■ **THE DATA**
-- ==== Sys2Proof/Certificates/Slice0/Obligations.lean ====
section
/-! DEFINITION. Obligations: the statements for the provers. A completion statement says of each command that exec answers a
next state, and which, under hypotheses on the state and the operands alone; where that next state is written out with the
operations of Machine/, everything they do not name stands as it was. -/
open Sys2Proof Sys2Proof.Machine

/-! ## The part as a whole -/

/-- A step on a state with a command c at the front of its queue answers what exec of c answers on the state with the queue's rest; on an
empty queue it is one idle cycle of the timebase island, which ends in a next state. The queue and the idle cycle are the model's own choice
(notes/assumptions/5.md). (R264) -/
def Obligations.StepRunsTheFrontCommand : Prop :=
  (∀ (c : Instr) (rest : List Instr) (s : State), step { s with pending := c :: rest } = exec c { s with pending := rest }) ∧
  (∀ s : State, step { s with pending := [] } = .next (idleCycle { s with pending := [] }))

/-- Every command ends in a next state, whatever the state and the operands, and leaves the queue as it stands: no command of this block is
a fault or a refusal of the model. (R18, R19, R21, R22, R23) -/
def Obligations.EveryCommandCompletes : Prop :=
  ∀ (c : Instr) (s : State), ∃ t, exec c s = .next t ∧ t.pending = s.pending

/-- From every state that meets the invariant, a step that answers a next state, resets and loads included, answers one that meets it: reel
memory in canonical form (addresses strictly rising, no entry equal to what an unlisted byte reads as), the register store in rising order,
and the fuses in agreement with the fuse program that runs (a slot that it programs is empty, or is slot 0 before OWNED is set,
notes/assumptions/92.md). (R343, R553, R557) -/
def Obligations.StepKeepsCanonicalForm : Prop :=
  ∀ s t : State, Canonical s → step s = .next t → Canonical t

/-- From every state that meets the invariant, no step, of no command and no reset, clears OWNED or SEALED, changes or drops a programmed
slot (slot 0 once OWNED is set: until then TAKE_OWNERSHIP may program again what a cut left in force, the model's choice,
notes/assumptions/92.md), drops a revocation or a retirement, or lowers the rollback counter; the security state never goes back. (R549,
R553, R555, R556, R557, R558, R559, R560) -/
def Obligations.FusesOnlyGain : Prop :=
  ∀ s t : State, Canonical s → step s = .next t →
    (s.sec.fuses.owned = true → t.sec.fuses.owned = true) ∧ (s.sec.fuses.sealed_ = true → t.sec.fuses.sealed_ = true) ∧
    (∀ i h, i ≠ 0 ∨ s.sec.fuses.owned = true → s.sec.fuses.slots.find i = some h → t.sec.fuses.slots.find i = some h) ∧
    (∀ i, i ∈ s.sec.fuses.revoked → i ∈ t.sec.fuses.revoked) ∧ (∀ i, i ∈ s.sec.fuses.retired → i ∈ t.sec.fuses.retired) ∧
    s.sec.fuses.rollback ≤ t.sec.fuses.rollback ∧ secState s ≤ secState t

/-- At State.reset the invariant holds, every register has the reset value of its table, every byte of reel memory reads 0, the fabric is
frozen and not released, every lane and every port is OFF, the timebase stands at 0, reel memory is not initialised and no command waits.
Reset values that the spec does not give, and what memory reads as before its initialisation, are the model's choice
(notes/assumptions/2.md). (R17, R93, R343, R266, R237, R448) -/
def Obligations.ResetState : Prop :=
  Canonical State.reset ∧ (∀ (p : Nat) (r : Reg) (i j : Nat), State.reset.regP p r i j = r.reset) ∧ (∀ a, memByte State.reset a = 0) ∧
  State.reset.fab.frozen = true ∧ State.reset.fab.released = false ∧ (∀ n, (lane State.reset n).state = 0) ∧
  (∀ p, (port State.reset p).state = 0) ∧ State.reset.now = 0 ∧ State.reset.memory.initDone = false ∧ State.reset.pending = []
...
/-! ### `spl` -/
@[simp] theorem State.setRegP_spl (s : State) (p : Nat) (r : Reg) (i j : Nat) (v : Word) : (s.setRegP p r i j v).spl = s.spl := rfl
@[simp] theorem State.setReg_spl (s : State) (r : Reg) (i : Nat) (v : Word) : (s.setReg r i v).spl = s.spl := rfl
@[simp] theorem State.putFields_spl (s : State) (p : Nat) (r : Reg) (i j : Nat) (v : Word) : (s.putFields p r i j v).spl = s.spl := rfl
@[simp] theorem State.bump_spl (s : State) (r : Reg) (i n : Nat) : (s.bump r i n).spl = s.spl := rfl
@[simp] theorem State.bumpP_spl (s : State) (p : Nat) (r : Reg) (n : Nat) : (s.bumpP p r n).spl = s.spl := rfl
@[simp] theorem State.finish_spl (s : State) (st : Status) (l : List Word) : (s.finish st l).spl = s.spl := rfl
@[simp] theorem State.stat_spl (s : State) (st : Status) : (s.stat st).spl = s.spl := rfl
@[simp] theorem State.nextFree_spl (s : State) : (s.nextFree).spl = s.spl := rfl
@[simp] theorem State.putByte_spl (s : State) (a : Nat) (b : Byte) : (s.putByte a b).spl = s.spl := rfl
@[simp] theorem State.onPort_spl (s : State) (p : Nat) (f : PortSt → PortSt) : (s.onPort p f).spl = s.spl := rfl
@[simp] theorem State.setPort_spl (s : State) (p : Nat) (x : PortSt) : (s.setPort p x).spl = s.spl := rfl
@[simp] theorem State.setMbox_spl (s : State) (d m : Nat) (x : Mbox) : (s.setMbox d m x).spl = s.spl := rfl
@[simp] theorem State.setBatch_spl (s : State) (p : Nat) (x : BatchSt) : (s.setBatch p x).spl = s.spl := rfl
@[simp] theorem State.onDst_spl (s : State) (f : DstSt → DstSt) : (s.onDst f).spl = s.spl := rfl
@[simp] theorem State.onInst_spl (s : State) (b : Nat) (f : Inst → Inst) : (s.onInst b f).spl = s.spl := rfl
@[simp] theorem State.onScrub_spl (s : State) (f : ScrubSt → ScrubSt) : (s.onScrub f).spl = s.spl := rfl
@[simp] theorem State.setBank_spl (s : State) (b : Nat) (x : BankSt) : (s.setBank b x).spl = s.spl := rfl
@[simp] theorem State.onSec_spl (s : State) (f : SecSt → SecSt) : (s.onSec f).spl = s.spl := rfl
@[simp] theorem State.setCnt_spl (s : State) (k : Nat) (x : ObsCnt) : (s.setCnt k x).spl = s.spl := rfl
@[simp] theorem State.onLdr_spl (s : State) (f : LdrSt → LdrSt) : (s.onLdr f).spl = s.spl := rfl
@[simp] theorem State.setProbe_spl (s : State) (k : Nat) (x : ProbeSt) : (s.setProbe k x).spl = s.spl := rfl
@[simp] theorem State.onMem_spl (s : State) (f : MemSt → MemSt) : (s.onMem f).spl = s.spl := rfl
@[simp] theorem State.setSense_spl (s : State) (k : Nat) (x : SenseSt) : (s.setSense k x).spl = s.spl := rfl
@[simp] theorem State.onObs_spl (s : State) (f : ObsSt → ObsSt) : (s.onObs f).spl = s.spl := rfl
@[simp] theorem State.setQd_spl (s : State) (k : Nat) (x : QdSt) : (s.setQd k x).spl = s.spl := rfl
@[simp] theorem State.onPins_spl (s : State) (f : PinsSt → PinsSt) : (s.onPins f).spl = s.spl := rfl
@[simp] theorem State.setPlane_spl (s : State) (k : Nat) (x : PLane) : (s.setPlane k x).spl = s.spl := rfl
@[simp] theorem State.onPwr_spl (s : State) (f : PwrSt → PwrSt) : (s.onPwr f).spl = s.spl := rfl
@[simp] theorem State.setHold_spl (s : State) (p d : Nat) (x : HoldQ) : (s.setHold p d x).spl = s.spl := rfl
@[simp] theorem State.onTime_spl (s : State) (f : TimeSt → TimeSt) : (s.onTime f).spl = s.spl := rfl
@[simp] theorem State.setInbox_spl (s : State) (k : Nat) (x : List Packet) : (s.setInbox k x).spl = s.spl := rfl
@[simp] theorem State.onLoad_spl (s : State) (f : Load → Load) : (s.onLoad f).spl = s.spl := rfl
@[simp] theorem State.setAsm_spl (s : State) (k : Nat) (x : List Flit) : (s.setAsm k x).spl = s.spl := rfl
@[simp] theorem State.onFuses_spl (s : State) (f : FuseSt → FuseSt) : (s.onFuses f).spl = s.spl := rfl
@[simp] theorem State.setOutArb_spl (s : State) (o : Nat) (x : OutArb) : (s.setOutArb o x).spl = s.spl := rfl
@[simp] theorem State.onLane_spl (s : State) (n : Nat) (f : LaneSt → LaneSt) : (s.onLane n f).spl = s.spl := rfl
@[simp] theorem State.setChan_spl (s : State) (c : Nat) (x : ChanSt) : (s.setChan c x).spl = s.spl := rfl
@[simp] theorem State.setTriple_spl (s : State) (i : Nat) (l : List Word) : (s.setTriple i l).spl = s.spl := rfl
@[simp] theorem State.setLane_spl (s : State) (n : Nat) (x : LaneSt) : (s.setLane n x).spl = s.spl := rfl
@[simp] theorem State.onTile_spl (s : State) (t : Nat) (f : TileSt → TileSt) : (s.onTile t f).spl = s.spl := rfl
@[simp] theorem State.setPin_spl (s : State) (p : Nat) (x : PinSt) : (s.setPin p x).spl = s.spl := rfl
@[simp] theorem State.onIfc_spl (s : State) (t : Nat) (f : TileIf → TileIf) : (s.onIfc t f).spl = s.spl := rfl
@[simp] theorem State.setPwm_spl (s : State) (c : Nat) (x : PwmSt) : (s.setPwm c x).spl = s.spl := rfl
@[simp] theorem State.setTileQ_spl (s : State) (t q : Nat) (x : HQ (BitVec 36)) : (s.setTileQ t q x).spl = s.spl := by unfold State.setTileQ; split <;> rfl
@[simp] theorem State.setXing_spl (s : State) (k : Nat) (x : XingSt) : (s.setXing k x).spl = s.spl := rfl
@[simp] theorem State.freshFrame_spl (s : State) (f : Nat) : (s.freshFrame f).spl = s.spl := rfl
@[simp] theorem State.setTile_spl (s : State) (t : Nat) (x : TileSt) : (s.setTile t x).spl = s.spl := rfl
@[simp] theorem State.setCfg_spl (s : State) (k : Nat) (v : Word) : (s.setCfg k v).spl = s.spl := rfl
---
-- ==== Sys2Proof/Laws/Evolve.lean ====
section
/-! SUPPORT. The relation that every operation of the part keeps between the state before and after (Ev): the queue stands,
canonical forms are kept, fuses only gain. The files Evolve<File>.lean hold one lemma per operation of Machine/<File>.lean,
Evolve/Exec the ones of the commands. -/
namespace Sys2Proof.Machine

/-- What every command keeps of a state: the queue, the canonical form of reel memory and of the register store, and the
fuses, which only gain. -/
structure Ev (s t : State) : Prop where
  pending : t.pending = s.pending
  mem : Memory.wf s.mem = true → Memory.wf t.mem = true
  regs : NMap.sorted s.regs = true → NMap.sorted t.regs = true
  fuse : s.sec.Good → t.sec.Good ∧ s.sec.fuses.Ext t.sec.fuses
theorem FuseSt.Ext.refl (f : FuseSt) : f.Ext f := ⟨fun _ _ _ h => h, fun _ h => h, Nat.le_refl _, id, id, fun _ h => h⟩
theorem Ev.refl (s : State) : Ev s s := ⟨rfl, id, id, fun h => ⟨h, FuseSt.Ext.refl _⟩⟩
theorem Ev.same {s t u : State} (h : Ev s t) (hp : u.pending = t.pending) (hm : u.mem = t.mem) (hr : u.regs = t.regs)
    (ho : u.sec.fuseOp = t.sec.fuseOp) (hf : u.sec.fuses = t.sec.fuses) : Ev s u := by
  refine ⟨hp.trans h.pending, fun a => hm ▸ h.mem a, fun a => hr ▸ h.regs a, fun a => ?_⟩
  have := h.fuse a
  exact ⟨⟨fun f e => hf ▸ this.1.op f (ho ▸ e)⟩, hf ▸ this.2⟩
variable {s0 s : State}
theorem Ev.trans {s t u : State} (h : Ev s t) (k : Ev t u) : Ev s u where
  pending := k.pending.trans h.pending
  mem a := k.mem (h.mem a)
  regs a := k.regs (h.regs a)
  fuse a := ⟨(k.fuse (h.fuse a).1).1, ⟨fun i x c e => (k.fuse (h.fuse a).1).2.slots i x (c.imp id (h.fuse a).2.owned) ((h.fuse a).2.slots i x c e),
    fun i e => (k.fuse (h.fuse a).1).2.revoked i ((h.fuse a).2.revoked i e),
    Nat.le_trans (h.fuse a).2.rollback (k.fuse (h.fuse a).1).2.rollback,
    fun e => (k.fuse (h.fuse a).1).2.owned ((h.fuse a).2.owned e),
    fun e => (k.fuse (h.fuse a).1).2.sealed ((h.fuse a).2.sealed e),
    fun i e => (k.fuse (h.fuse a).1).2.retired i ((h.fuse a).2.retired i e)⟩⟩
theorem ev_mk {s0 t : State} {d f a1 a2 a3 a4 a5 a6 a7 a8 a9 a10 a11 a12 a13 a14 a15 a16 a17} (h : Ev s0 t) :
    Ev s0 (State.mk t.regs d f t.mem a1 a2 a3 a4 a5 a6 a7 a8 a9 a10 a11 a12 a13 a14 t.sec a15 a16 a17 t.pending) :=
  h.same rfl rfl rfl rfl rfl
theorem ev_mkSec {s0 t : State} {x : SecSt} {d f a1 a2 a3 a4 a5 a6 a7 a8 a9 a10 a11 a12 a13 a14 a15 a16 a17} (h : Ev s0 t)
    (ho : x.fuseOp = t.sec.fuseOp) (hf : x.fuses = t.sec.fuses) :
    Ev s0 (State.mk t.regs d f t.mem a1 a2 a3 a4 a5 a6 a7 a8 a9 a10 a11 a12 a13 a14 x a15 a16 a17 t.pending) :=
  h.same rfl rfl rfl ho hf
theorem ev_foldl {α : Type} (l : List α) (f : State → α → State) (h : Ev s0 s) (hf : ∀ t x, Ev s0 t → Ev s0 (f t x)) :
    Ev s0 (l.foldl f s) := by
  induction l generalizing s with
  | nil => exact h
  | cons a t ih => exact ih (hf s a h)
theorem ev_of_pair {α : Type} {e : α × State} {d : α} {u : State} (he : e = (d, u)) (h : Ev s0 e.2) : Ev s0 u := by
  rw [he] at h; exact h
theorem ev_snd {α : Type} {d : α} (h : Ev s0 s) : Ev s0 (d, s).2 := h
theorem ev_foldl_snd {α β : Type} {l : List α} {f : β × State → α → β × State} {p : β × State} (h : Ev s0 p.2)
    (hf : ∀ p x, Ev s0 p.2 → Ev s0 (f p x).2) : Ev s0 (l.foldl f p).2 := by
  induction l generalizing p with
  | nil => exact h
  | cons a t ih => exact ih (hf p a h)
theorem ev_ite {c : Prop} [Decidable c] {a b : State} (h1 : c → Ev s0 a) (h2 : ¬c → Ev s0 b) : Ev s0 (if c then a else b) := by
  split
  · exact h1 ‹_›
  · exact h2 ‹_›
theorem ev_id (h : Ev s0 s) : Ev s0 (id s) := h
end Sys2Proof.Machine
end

■ **WHAT IS REQUIRED**
In your answer, include only the lines above starting at the line that holds "induction l generalizing s with" and ending at the line that holds "exact h2 ‹_›", copied exactly.

■ **OUTPUT FOR THIS TASK**
  induction l generalizing s with
  | nil => exact h
  | cons a t ih => exact ih (hf s a h)
theorem ev_of_pair {α : Type} {e : α × State} {d : α} {u : State} (he : e = (d, u)) (h : Ev s0 e.2) : Ev s0 u := by
  rw [he] at h; exact h
theorem ev_snd {α : Type} {d : α} (h : Ev s0 s) : Ev s0 (d, s).2 := h
theorem ev_foldl_snd {α β : Type} {l : List α} {f : β × State → α → β × State} {p : β × State} (h : Ev s0 p.2)
    (hf : ∀ p x, Ev s0 p.2 → Ev s0 (f p x).2) : Ev s0 (l.foldl f p).2 := by
  induction l generalizing p with
  | nil => exact h
  | cons a t ih => exact ih (hf p a h)
theorem ev_ite {c : Prop} [Decidable c] {a b : State} (h1 : c → Ev s0 a) (h2 : ¬c → Ev s0 b) : Ev s0 (if c then a else b) := by
  split
  · exact h1 ‹_›
  · exact h2 ‹_›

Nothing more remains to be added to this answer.